Data:
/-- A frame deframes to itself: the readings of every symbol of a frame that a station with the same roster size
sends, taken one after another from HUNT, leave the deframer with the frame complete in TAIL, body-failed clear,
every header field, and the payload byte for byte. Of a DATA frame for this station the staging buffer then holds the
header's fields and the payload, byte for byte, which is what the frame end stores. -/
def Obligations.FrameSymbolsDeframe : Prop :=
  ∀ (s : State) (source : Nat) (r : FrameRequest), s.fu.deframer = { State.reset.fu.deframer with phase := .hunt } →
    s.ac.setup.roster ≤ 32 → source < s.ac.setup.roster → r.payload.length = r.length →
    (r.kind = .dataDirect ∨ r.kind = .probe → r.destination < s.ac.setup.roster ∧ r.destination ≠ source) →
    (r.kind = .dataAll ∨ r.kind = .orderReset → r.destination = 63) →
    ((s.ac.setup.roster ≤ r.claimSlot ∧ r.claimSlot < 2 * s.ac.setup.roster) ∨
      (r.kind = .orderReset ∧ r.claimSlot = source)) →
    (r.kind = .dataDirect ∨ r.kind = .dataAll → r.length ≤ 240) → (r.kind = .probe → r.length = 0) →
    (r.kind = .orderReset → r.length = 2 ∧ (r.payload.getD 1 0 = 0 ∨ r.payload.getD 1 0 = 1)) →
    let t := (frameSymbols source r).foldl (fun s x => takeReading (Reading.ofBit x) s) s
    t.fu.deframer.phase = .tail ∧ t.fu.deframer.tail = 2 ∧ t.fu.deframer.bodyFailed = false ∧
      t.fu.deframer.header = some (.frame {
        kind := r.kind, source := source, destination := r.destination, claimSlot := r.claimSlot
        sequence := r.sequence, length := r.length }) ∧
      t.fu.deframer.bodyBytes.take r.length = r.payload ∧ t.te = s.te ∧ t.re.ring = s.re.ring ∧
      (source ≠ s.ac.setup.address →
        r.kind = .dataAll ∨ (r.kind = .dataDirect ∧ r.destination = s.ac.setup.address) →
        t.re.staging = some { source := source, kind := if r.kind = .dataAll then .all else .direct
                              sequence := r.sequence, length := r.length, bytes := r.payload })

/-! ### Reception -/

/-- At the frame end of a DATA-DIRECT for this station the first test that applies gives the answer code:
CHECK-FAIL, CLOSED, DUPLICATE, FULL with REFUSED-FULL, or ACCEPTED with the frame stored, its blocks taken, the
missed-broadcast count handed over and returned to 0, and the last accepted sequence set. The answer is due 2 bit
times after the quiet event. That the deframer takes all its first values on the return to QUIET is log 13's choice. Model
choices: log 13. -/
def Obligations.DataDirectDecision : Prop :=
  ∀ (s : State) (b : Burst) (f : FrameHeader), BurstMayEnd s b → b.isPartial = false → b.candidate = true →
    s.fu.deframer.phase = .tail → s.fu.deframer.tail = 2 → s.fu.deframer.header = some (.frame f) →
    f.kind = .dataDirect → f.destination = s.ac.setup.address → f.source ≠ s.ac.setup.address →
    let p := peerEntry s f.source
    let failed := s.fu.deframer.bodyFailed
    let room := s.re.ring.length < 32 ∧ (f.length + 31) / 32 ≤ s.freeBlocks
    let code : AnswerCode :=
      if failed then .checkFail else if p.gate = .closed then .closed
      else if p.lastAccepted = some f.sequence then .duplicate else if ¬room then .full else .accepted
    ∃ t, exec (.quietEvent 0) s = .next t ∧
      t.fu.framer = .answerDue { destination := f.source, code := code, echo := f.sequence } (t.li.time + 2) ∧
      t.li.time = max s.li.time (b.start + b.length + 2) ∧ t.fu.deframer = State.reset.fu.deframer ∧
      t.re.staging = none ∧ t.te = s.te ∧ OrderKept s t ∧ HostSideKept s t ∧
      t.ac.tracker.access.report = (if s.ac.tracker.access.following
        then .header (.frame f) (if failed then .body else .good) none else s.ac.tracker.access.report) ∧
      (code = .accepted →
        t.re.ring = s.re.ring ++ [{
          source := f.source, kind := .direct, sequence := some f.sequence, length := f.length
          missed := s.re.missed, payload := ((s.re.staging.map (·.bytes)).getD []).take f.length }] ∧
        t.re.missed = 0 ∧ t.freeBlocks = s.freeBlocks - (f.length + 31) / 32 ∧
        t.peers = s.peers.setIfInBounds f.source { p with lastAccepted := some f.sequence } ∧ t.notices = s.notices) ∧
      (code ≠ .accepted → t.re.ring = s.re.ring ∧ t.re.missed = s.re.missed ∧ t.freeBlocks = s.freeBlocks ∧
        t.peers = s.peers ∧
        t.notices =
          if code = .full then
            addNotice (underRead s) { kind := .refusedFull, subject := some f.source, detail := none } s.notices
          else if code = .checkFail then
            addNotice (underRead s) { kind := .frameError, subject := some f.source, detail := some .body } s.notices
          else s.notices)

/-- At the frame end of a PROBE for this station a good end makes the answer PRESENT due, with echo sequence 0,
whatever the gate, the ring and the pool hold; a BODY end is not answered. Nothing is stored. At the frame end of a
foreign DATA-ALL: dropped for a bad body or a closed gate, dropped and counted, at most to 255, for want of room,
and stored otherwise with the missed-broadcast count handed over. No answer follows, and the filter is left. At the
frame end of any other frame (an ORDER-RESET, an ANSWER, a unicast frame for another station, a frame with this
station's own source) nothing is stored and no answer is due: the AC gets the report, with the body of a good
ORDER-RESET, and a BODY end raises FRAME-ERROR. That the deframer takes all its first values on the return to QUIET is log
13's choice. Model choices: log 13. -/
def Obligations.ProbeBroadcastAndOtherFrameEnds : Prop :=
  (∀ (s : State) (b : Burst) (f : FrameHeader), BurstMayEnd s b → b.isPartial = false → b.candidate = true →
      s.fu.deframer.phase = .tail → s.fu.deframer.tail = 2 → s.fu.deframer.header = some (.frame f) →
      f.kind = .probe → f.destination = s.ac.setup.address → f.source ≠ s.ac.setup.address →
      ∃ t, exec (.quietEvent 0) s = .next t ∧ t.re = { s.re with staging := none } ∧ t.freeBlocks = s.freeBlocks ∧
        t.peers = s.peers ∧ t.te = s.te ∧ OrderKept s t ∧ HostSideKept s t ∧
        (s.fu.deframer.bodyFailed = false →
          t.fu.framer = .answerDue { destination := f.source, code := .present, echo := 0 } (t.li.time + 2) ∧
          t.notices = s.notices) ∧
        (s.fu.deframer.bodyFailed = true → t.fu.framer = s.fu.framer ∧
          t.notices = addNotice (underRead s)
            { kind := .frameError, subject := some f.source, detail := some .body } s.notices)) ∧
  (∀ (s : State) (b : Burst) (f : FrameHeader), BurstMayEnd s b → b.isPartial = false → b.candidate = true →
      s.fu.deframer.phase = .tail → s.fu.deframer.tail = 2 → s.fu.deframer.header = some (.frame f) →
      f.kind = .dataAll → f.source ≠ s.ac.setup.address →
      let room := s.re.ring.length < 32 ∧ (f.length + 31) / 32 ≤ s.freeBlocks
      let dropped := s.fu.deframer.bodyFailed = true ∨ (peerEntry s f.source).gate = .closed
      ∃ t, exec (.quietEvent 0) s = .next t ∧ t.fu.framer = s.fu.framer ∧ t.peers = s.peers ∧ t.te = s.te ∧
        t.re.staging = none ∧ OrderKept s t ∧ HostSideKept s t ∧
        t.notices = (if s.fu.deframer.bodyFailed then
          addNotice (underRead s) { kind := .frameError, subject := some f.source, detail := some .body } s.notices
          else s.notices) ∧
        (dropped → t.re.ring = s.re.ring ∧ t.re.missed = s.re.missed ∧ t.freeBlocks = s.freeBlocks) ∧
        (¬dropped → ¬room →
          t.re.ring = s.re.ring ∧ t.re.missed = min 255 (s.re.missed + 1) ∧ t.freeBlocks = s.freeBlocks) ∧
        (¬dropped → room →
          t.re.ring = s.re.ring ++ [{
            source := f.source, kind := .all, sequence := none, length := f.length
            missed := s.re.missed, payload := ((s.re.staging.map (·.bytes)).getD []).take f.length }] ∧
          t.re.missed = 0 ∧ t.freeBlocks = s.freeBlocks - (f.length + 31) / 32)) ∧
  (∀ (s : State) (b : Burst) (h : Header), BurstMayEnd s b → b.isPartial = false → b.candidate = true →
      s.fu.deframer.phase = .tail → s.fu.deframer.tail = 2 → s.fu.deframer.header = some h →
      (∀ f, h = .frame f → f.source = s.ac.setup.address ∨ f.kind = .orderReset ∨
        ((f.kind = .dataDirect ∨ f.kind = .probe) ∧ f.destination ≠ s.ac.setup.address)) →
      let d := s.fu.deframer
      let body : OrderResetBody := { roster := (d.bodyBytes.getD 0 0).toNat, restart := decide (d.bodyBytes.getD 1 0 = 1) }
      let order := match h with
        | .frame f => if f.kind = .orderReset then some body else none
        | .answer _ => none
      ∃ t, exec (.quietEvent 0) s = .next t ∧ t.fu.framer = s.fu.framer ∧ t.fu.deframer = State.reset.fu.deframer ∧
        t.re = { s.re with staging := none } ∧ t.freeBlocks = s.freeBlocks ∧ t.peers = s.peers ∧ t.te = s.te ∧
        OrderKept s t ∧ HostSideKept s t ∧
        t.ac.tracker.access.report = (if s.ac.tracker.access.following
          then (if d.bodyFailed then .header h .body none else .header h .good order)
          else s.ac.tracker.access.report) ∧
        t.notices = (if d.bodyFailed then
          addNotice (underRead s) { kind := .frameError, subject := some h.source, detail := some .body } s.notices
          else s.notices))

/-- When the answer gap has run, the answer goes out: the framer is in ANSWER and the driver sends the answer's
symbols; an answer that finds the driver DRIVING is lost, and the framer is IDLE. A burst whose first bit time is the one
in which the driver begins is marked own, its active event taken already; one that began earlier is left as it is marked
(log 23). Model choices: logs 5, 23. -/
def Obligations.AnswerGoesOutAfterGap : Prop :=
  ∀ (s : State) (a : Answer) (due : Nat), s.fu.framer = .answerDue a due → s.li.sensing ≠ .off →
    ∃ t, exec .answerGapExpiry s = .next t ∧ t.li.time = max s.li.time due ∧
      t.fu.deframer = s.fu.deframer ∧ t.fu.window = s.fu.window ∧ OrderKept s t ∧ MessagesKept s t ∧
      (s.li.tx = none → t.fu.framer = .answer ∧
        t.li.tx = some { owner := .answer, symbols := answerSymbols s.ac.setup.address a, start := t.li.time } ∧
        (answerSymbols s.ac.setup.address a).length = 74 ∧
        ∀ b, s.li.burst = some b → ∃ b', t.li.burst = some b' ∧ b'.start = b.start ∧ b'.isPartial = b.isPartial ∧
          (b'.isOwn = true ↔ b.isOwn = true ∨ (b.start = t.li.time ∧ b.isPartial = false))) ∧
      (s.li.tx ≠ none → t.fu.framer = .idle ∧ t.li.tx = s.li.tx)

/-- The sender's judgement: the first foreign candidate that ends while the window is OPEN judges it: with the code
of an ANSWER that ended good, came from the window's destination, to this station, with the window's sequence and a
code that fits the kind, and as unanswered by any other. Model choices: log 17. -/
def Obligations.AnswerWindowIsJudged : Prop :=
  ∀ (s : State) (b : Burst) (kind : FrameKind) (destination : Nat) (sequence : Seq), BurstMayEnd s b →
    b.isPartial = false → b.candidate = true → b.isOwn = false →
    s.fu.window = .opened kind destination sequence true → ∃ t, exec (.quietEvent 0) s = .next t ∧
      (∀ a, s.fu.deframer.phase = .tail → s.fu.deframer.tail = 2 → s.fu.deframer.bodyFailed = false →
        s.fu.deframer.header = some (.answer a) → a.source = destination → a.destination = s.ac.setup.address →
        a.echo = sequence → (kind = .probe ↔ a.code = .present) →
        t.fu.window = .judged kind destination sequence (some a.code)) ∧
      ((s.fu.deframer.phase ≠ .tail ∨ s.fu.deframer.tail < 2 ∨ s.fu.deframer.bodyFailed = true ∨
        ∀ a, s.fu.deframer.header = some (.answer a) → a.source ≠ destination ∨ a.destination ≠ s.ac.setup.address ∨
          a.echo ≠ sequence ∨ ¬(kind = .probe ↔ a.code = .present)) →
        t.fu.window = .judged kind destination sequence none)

---

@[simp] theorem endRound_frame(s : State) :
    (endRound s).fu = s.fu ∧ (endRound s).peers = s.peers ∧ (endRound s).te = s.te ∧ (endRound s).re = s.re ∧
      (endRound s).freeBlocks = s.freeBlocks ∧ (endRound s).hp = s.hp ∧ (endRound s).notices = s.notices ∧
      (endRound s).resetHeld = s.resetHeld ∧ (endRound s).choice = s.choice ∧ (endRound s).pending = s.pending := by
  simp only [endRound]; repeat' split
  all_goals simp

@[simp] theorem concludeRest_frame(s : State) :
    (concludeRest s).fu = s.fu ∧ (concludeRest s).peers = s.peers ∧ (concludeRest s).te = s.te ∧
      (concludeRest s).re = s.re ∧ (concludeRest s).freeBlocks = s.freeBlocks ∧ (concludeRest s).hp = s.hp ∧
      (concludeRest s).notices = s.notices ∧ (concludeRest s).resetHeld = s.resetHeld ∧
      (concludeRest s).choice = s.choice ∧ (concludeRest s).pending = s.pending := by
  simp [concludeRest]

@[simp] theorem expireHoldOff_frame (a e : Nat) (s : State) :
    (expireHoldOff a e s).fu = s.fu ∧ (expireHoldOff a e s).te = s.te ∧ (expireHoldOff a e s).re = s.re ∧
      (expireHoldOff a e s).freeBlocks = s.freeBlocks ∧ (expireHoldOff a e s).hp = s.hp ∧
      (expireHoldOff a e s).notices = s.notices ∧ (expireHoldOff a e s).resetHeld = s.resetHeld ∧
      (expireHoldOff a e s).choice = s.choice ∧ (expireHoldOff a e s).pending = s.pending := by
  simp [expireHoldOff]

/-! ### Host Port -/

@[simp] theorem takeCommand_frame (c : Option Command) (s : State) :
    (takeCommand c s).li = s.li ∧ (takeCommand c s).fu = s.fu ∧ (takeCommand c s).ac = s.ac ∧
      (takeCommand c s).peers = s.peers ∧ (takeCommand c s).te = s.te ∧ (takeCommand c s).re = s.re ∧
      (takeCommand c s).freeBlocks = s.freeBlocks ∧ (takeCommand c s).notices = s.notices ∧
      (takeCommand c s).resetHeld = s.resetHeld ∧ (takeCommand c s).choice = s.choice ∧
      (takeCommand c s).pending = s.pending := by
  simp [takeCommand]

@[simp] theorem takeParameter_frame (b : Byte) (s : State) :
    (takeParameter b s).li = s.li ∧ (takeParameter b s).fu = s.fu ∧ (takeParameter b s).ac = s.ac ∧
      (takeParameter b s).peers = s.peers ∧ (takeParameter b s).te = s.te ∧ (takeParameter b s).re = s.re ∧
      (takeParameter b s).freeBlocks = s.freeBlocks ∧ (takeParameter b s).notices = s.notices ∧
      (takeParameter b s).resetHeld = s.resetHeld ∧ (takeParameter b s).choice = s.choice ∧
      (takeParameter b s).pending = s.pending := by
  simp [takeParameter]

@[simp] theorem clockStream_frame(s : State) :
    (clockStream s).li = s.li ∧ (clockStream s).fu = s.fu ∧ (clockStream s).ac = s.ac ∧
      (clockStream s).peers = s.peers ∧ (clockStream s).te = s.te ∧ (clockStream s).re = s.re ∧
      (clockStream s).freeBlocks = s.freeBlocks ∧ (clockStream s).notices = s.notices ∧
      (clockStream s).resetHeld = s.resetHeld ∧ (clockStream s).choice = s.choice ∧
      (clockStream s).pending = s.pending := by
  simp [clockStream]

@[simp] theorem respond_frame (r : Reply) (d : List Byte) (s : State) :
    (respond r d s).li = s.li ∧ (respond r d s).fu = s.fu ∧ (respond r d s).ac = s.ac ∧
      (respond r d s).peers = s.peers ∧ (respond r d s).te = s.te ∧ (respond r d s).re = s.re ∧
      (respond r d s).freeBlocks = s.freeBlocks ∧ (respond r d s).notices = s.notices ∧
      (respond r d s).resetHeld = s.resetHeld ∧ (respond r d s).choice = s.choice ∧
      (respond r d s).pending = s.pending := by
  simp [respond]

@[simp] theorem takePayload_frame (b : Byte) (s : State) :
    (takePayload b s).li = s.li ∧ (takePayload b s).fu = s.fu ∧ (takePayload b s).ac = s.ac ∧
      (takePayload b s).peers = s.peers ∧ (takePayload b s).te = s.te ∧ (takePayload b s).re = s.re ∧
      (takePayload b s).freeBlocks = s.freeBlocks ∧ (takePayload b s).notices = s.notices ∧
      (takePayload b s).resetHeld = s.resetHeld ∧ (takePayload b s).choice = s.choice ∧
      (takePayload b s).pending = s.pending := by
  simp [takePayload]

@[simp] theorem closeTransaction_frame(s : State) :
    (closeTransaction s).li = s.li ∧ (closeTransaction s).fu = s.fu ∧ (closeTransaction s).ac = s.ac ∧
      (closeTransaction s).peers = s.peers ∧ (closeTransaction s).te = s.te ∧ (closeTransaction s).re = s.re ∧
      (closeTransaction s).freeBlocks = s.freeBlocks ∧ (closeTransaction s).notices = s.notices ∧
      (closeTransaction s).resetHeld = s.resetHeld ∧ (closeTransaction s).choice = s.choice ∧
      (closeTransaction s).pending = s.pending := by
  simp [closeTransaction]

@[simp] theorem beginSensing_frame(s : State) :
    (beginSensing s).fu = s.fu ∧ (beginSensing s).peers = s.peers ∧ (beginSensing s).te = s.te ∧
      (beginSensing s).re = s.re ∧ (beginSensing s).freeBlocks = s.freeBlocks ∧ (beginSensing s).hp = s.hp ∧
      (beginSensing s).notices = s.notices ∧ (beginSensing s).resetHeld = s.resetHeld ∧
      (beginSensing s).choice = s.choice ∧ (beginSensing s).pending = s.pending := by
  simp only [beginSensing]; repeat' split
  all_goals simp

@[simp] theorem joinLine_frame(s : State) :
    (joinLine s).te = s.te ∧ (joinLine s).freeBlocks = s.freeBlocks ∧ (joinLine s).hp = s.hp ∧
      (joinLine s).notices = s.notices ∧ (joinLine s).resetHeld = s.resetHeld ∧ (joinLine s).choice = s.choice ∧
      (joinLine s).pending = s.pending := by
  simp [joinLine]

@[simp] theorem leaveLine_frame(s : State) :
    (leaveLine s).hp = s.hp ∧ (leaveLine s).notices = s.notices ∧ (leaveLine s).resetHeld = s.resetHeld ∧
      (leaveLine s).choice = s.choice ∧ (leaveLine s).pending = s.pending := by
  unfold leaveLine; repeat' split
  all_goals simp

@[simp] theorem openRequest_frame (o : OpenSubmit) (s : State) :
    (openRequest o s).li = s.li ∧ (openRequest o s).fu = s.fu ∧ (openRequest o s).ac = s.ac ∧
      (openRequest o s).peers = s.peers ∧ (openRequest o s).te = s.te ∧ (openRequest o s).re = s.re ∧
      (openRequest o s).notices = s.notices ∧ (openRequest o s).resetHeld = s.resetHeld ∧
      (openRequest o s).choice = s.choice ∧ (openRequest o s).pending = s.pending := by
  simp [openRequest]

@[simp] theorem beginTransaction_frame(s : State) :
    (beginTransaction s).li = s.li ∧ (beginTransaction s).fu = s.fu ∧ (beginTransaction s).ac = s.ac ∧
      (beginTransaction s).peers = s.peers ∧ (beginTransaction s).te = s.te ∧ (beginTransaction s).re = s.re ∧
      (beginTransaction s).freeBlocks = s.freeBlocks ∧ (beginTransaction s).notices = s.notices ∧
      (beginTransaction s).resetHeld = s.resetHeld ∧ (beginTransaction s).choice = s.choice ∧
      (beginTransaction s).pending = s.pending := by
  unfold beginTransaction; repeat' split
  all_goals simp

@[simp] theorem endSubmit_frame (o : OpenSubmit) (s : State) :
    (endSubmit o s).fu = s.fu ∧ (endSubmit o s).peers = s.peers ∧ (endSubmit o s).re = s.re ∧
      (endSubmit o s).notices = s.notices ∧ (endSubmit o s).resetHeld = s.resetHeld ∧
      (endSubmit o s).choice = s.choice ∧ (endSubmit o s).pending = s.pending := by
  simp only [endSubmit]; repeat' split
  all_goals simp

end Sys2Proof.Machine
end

What is expected: Extract from the records above the lines from the one containing "same roster size" to the one containing "s.ac.setup.roster ≤ 32", both lines included, exactly as they appear and with nothing else.

Expected output:
/-- A frame deframes to itself: the readings of every symbol of a frame that a station with the same roster size
sends, taken one after another from HUNT, leave the deframer with the frame complete in TAIL, body-failed clear,
every header field, and the payload byte for byte. Of a DATA frame for this station the staging buffer then holds the
header's fields and the payload, byte for byte, which is what the frame end stores. -/
def Obligations.FrameSymbolsDeframe : Prop :=
  ∀ (s : State) (source : Nat) (r : FrameRequest), s.fu.deframer = { State.reset.fu.deframer with phase := .hunt } →
    s.ac.setup.roster ≤ 32 → source < s.ac.setup.roster → r.payload.length = r.length →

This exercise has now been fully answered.